Work to complete
Word for word, please restate the lines from the beginning of the data through the line in which "smoke test -/" appears.

[Collected data entries]
______________________________

-- ==== Sys2Proof/Tests/Slice0.lean ====
section
/-! SUPPORT. The model's own tests, each on one step with its expected result from spec/95_test_vectors.md, the smoke test of
WellFormed, and one witness per statement that has hypotheses. -/

namespace Sys2Proof.Tests

open Sys2Proof Sys2Proof.Machine

/-! ## Helpers -/

/-- The configuration of the spec's vectors, `(ID, 1, 100, 30, 50)`. -/
def cfgId : Profile := ⟨.id, true, some 100, 30, 50⟩

/-- The RDM configuration without checksum and without primary timeout, `(RDM, 0, none, 30, 50)` (program P5). -/
def cfgRdm : Profile := ⟨.rdm, false, none, 30, 50⟩

/-- After power-on with `now = 100` and an empty buffer. -/
def base : State := .powerOn cfgId [] 100 []

/-- The decoder in a phase with the given bytes buffered. -/
def decoderAt (cfg : Profile) (phase : Phase) (fifo : List Byte) : State := { base with cfg := cfg, phase := phase, fifo := fifo }

/-- The debouncer in a state with the timer that belongs to it, after the events that led there. -/
def debouncerAt (pst : PresenceState) (events : List PresenceEvent) (now : Ticks) : State :=
  { base with pst := pst, tmr := pst.timer?, events := events, now := now }

/-- The next state of an outcome, `none` for a fault or a refusal. -/
def next? : Host.Outcome State Fault Refusal → Option State
  | .next s => some s
  | .fault _ => none
  | .refused _ => none

/-- The fault of an outcome, if it is one. -/
def fault? : Host.Outcome State Fault Refusal → Option Fault
  | .next _ => none
  | .fault f => some f
  | .refused _ => none

theorem of_next? {o : Host.Outcome State Fault Refusal} {s : State} (h : next? o = some s) : o = .next s := by
  cases o <;> simp_all [next?]

/-- `"1A0047B3C9"` -/
def chars1A : List Byte := [0x31, 0x41, 0x30, 0x30, 0x34, 0x37, 0x42, 0x33, 0x43, 0x39]

/-- The body of the good ID frame of DV8: payload, `"27"`, CR LF ETX. -/
def body1A : List Byte := chars1A ++ [0x32, 0x37, 0x0D, 0x0A, 0x03]

/-- The payload of XV9, `"1B0147B3C9"`. -/
def chars1B : List Byte := [0x31, 0x42, 0x30, 0x31, 0x34, 0x37, 0x42, 0x33, 0x43, 0x39]

/-! ## WellFormed smoke test -/

theorem test_wellFormed_refuses_short_payload : (Instr.verify (chars1A.take 9) 0x32 0x37).wellFormed = false := by decide

theorem test_wellFormed_refuses_long_payload : (Instr.verify (0x30 :: chars1A) 0x32 0x37).wellFormed = false := by decide

theorem test_wellFormed_accepts_payload : (Instr.verify chars1A 0x32 0x37).wellFormed = true := by decide

/-! ## Decoding: words written out from the spec's encodings -/

theorem test_decode_DECODE : decodeCommand 0x01000000000000000000000000000000#128 = .ok .decode := by decide

theorem test_decode_VERIFY_VV1 :
    decodeCommand 0x02000000314130303437423343393237#128 = .ok (.verify chars1A 0x32 0x37) := by decide

theorem test_decode_RAW_ENTER_P1 :
    decodeCommand 0x10000000000000000000001A0047B3C9#128 = .ok (.rawEnter 0x1A0047B3C9#40) := by decide

theorem test_decode_RAW_LEAVE : decodeCommand 0x11000000000000000000000000000000#128 = .ok .rawLeave := by decide

theorem test_decode_TIME_ADVANCE_TV3 :
    decodeCommand 0x2000000000000000FFFFFFFFFFFFFFFF#128 = .ok (.timeAdvance 0xFFFFFFFFFFFFFFFF#64) := by decide

theorem test_decode_events :
    decode (.event (.byteArrive 0x31)) = .ok (.byteArrive 0x31) ∧
    decode (.event (.startAnswer none)) = .ok (.startAnswer none) ∧
    decode (.event (.bodyAnswer [0x31, 0x32])) = .ok (.bodyAnswer [0x31, 0x32]) ∧
    decode (.event (.graceExpired 42 150)) = .ok (.graceExpired 42 150) ∧
    decode (.event (.reset cfgRdm)) = .ok (.reset cfgRdm) := by decide

theorem test_decode_refusals_RF1_RF6 :
    decodeCommand 0x03000000000000000000000000000000#128 = .error .illegalOpcode ∧
    decodeCommand 0x80000000000000000000000000000000#128 = .error .illegalOpcode ∧
    decodeCommand 0xFF000000000000000000000000000000#128 = .error .illegalOpcode ∧
    decodeCommand 0x01000001000000000000000000000000#128 = .error .reservedBits ∧
    decodeCommand 0x01000000000000000000000000000001#128 = .error .reservedBits ∧
    decodeCommand 0x03000001000000000000000000000000#128 = .error .illegalOpcode := by decide

theorem test_decode_reserved_EN9_EV6_TV5 :
    decodeCommand 0x1000000000000000000001000000002A#128 = .error .reservedBits ∧
    decodeCommand 0x11000000000000000000000000000001#128 = .error .reservedBits ∧
    decodeCommand 0x20000000000000010000000000000000#128 = .error .reservedBits := by decide

theorem test_encode_VERIFY_VV1 :
    encode (.verify chars1A 0x32 0x37) = .command 0x02000000314130303437423343393237#128 := by decide

theorem test_table_event_codes :
    decodeTableWord 8 0x80 = some (.byteArrive 0) ∧ decodeTableWord 8 0x81 = some (.startAnswer none) ∧
    decodeTableWord 8 0x82 = some (.bodyAnswer []) ∧ decodeTableWord 8 0x83 = some (.graceExpired 0 0) ∧
    decodeTableWord 8 0x84 = some (.reset ⟨.id, false, none, 0, 0⟩) := by decide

______________________________

Your response
-- ==== Sys2Proof/Tests/Slice0.lean ====
section
/-! SUPPORT. The model's own tests, each on one step with its expected result from spec/95_test_vectors.md, the smoke test of
WellFormed, and one witness per statement that has hypotheses. -/

namespace Sys2Proof.Tests

open Sys2Proof Sys2Proof.Machine

/-! ## Helpers -/

/-- The configuration of the spec's vectors, `(ID, 1, 100, 30, 50)`. -/
def cfgId : Profile := ⟨.id, true, some 100, 30, 50⟩

/-- The RDM configuration without checksum and without primary timeout, `(RDM, 0, none, 30, 50)` (program P5). -/
def cfgRdm : Profile := ⟨.rdm, false, none, 30, 50⟩

/-- After power-on with `now = 100` and an empty buffer. -/
def base : State := .powerOn cfgId [] 100 []

/-- The decoder in a phase with the given bytes buffered. -/
def decoderAt (cfg : Profile) (phase : Phase) (fifo : List Byte) : State := { base with cfg := cfg, phase := phase, fifo := fifo }

/-- The debouncer in a state with the timer that belongs to it, after the events that led there. -/
def debouncerAt (pst : PresenceState) (events : List PresenceEvent) (now : Ticks) : State :=
  { base with pst := pst, tmr := pst.timer?, events := events, now := now }

/-- The next state of an outcome, `none` for a fault or a refusal. -/
def next? : Host.Outcome State Fault Refusal → Option State
  | .next s => some s
  | .fault _ => none
  | .refused _ => none

/-- The fault of an outcome, if it is one. -/
def fault? : Host.Outcome State Fault Refusal → Option Fault
  | .next _ => none
  | .fault f => some f
  | .refused _ => none

theorem of_next? {o : Host.Outcome State Fault Refusal} {s : State} (h : next? o = some s) : o = .next s := by
  cases o <;> simp_all [next?]

/-- `"1A0047B3C9"` -/
def chars1A : List Byte := [0x31, 0x41, 0x30, 0x30, 0x34, 0x37, 0x42, 0x33, 0x43, 0x39]

/-- The body of the good ID frame of DV8: payload, `"27"`, CR LF ETX. -/
def body1A : List Byte := chars1A ++ [0x32, 0x37, 0x0D, 0x0A, 0x03]

/-- The payload of XV9, `"1B0147B3C9"`. -/
def chars1B : List Byte := [0x31, 0x42, 0x30, 0x31, 0x34, 0x37, 0x42, 0x33, 0x43, 0x39]

/-! ## WellFormed smoke test -/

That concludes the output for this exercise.